START Material for this task

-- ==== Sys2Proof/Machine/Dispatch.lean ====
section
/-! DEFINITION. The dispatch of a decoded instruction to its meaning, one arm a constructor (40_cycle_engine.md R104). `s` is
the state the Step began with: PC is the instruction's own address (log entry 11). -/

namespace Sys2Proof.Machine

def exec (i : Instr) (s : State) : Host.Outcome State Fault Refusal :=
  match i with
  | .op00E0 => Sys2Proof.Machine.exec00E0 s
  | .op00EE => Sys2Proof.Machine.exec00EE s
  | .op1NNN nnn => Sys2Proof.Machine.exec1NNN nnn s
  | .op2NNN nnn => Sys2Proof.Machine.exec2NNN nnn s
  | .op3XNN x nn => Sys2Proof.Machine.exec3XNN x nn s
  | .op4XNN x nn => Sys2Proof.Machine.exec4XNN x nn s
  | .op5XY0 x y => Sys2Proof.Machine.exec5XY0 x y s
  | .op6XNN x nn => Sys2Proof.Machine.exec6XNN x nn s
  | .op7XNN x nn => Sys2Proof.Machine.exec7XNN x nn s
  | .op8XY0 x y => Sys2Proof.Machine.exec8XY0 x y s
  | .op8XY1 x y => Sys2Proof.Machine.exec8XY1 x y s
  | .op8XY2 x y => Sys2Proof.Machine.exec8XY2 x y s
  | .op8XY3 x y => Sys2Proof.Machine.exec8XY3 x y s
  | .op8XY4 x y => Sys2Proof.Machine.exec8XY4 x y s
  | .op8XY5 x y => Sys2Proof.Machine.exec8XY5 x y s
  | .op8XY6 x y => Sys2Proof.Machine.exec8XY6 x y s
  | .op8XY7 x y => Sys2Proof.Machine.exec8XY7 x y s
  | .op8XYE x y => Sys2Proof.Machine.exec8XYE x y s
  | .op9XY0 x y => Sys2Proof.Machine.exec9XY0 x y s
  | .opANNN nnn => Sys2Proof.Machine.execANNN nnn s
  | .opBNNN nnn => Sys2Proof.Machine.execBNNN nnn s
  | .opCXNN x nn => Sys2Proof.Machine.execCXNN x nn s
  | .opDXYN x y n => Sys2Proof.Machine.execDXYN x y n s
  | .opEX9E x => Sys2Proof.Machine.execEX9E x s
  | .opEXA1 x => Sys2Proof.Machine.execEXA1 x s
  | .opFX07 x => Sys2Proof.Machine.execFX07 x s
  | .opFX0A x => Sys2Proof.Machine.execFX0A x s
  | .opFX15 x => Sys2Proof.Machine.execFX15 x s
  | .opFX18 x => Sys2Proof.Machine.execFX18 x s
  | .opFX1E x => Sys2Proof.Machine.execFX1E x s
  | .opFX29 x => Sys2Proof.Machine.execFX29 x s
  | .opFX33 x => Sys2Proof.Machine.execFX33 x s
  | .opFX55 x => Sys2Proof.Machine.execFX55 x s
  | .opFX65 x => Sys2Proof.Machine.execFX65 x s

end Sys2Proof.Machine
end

END Material for this task
START Material for this task

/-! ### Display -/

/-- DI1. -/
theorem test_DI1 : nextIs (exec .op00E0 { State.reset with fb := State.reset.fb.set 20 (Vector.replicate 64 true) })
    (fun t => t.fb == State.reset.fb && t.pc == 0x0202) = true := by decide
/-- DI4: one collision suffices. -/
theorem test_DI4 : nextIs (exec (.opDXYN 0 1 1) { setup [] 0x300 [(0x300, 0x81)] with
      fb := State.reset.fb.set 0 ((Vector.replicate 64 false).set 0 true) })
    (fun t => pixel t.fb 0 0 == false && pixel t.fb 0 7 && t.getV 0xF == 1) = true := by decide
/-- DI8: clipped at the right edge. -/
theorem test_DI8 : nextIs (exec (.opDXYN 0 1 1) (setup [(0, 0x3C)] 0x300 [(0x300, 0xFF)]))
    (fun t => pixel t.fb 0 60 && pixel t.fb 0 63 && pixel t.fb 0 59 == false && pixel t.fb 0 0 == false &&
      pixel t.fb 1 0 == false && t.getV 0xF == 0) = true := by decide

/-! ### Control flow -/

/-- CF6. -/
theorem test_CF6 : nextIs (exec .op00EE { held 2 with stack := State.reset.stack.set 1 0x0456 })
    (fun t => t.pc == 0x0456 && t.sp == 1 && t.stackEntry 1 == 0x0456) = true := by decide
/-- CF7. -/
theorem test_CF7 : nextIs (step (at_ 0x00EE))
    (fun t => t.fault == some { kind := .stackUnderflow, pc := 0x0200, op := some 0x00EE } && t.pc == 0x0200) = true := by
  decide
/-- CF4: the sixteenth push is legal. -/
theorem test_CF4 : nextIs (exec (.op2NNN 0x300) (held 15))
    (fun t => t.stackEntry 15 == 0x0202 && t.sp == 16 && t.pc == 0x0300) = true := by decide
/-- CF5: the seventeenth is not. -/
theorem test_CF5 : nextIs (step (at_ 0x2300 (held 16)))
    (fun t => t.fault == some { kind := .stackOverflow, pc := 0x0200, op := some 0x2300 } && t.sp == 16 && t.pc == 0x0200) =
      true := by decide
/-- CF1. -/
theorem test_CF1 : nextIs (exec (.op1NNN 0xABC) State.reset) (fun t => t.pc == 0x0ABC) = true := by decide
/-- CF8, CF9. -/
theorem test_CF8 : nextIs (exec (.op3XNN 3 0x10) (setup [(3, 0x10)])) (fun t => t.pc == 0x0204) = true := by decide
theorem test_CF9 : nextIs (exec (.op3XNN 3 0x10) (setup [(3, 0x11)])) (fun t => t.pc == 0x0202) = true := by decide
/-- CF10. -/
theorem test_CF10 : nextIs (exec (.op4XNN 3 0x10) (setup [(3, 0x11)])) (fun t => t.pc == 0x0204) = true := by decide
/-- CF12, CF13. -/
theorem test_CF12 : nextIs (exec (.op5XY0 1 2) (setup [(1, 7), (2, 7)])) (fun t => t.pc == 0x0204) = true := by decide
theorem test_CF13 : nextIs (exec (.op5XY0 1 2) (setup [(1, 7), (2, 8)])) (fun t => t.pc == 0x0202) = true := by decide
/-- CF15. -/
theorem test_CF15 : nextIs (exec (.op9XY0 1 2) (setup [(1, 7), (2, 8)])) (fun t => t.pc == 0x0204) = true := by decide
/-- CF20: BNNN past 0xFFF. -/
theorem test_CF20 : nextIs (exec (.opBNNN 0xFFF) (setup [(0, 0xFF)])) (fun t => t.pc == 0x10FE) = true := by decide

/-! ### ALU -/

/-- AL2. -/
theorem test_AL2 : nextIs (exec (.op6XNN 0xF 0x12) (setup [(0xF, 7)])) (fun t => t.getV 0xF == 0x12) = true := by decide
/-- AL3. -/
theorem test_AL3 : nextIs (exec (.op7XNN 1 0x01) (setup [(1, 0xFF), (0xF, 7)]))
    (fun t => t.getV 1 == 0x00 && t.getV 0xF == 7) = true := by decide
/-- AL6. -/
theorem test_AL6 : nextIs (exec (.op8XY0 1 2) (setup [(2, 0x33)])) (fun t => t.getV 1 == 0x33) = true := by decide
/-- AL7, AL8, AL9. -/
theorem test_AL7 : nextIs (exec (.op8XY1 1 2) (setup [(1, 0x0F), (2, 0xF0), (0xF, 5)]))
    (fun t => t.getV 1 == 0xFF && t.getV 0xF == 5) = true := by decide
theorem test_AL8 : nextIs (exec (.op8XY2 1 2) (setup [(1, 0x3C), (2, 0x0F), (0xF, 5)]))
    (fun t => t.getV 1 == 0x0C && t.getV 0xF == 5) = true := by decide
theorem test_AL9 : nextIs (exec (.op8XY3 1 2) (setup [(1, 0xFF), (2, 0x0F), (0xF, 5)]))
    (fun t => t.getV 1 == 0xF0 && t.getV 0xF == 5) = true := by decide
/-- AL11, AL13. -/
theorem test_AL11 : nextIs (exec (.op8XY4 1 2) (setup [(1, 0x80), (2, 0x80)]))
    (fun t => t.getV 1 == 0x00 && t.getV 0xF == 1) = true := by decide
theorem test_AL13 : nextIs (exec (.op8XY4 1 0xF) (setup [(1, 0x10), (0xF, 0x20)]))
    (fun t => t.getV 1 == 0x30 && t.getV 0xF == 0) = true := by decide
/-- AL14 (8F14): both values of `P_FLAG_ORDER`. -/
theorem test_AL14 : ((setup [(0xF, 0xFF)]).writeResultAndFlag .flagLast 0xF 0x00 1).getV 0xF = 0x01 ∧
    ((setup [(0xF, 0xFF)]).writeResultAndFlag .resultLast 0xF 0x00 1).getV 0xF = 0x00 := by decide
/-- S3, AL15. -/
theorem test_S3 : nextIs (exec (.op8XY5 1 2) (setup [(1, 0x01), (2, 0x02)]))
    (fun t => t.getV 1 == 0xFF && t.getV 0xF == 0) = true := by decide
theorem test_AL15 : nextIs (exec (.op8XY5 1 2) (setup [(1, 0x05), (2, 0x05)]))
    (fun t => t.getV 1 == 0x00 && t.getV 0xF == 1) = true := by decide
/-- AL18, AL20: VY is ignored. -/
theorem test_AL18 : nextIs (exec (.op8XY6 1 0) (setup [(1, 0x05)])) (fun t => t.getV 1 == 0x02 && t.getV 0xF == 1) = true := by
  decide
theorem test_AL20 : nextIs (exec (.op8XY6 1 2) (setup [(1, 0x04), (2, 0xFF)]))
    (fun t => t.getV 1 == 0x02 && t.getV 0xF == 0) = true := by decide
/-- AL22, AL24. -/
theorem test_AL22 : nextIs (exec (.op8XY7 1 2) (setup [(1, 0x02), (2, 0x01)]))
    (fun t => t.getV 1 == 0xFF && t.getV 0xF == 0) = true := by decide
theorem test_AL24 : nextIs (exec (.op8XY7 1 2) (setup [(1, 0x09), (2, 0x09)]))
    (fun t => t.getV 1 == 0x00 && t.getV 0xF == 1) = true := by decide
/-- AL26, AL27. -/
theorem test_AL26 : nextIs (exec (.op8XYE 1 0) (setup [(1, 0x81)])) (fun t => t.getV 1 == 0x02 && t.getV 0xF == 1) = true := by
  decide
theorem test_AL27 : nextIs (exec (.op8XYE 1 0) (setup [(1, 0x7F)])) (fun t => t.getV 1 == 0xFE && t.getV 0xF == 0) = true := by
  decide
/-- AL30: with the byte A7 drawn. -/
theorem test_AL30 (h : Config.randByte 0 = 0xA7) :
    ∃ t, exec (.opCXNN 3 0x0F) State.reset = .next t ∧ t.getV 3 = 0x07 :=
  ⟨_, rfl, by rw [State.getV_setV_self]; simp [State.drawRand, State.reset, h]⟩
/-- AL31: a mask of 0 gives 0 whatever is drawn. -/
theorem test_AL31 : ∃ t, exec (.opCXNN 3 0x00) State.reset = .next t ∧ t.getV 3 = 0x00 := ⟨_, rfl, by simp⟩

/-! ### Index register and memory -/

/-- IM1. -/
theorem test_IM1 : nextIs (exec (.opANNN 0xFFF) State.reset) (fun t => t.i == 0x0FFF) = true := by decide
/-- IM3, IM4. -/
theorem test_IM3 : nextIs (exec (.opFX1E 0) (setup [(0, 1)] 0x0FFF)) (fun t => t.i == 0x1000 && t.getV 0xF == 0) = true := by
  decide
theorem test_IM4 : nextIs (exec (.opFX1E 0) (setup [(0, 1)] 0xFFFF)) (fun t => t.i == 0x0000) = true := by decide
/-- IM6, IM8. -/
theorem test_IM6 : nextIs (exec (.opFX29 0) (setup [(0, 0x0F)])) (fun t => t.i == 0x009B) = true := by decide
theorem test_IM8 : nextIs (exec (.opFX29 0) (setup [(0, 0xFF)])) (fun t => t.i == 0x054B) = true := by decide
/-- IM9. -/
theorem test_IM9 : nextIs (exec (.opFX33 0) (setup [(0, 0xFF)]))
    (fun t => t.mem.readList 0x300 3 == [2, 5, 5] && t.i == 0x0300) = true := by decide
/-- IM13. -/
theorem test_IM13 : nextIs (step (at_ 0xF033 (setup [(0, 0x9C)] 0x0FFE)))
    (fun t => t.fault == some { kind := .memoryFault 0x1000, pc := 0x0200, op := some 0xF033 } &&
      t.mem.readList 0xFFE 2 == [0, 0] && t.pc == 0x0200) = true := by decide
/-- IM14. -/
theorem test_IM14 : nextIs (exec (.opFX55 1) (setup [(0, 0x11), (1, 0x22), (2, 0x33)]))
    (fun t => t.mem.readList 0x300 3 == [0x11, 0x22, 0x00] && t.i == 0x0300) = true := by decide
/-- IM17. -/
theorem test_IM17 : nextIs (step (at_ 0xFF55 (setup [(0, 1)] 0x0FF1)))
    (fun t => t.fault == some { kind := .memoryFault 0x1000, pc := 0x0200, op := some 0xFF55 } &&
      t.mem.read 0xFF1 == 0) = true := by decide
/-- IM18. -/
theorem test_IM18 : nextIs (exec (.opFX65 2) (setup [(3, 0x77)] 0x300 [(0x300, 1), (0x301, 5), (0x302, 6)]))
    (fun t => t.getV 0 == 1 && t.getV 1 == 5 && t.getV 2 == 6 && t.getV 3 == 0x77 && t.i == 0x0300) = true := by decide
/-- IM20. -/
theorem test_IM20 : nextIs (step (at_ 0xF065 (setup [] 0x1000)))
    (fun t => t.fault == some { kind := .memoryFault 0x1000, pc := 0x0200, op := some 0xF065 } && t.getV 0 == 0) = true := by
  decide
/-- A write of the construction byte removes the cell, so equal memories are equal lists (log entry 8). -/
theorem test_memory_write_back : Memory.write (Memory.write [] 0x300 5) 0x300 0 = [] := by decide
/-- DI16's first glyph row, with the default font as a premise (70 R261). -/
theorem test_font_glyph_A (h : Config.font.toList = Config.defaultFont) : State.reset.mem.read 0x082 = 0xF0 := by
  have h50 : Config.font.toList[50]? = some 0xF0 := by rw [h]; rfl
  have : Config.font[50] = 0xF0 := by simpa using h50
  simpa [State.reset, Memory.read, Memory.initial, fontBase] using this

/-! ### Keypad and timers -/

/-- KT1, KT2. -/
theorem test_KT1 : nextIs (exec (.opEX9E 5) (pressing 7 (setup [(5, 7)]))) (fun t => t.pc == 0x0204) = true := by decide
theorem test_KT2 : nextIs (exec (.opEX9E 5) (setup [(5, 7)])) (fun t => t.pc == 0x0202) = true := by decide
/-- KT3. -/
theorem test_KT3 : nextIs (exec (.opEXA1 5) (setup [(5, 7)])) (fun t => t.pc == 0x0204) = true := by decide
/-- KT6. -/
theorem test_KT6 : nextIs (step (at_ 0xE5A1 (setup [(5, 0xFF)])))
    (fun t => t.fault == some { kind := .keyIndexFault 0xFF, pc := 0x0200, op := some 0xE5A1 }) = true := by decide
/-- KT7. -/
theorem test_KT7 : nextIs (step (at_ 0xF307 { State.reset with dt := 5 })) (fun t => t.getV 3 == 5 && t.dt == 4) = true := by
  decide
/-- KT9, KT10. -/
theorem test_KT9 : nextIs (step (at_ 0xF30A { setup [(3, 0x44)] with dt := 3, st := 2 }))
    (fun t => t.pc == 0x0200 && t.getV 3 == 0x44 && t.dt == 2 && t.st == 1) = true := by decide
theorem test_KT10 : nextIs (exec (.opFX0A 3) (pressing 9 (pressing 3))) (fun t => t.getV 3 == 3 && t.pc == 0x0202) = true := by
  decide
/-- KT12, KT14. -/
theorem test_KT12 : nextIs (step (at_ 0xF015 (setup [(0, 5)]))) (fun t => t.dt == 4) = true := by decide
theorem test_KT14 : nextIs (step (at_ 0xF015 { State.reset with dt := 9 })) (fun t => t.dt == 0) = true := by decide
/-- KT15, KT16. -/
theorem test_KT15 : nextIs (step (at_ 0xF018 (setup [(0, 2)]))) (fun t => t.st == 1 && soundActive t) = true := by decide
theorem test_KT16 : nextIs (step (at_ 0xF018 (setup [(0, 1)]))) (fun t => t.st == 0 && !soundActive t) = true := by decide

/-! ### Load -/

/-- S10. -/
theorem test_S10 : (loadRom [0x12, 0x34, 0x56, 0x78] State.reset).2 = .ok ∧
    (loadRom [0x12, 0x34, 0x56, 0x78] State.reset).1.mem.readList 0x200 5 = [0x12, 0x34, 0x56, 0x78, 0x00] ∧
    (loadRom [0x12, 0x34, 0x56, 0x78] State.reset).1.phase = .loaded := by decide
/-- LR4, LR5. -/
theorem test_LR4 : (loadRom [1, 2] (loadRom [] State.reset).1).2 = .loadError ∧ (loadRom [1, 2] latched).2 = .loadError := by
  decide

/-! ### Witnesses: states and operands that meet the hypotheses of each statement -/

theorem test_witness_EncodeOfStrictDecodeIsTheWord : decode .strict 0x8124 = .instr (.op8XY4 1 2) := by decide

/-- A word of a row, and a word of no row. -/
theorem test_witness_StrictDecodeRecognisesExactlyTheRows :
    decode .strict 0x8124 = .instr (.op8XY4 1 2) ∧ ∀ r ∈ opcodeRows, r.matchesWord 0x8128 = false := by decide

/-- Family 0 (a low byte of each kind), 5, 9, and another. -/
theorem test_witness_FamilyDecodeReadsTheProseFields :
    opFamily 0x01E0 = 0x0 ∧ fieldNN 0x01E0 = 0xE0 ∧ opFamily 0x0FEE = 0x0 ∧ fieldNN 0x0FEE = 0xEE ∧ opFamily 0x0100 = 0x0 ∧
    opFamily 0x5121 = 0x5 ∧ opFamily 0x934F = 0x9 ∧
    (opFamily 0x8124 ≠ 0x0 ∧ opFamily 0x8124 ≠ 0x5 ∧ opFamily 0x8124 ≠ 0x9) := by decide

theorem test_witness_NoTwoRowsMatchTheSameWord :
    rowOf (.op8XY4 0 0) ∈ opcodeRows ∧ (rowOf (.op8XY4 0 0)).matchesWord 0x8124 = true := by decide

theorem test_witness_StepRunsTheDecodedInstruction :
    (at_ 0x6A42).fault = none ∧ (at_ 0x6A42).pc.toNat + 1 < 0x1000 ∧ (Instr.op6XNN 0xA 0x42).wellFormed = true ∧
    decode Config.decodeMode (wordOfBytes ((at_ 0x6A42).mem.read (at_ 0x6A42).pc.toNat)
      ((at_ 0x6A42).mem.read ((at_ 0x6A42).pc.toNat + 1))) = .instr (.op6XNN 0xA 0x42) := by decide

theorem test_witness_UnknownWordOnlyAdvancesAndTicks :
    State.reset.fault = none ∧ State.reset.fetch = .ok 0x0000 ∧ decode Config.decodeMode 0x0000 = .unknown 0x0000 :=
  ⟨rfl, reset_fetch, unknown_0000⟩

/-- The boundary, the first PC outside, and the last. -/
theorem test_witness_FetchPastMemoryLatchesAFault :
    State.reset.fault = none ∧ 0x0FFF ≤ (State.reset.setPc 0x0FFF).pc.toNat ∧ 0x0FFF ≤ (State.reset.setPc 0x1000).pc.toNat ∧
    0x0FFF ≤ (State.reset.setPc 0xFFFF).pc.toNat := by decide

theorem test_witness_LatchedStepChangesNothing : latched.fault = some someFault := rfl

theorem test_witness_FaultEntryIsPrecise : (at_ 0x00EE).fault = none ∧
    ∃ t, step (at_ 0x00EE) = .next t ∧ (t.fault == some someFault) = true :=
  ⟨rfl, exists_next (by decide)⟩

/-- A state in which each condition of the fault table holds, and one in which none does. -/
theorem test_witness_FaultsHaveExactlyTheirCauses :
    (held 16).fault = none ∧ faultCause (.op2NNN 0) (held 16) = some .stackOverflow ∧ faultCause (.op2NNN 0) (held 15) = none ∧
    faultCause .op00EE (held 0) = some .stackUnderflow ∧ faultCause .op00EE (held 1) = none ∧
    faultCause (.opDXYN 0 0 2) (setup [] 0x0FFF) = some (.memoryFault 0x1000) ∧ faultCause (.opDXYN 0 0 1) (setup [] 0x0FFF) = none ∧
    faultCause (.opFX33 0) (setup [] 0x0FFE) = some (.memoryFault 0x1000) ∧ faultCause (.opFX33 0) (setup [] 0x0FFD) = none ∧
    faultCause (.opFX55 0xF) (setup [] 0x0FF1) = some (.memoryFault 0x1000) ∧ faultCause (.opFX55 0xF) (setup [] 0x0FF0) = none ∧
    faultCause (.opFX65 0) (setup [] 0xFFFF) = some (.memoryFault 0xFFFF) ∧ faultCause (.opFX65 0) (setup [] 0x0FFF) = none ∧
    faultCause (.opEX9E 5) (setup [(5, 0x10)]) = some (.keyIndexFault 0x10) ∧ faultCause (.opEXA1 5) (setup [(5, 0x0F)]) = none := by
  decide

END Material for this task

▸ **Problem details**:
Using the entries above, give again exactly the lines from the line holding "0x02 && t.getV 0xF == 0)" through the line holding "AL26, AL27. -/". Include both end lines and nothing else.

▸ **Response area**:
    (fun t => t.getV 1 == 0x02 && t.getV 0xF == 0) = true := by decide
/-- AL22, AL24. -/
theorem test_AL22 : nextIs (exec (.op8XY7 1 2) (setup [(1, 0x02), (2, 0x01)]))
    (fun t => t.getV 1 == 0xFF && t.getV 0xF == 0) = true := by decide
theorem test_AL24 : nextIs (exec (.op8XY7 1 2) (setup [(1, 0x09), (2, 0x09)]))
    (fun t => t.getV 1 == 0x00 && t.getV 0xF == 1) = true := by decide
/-- AL26, AL27. -/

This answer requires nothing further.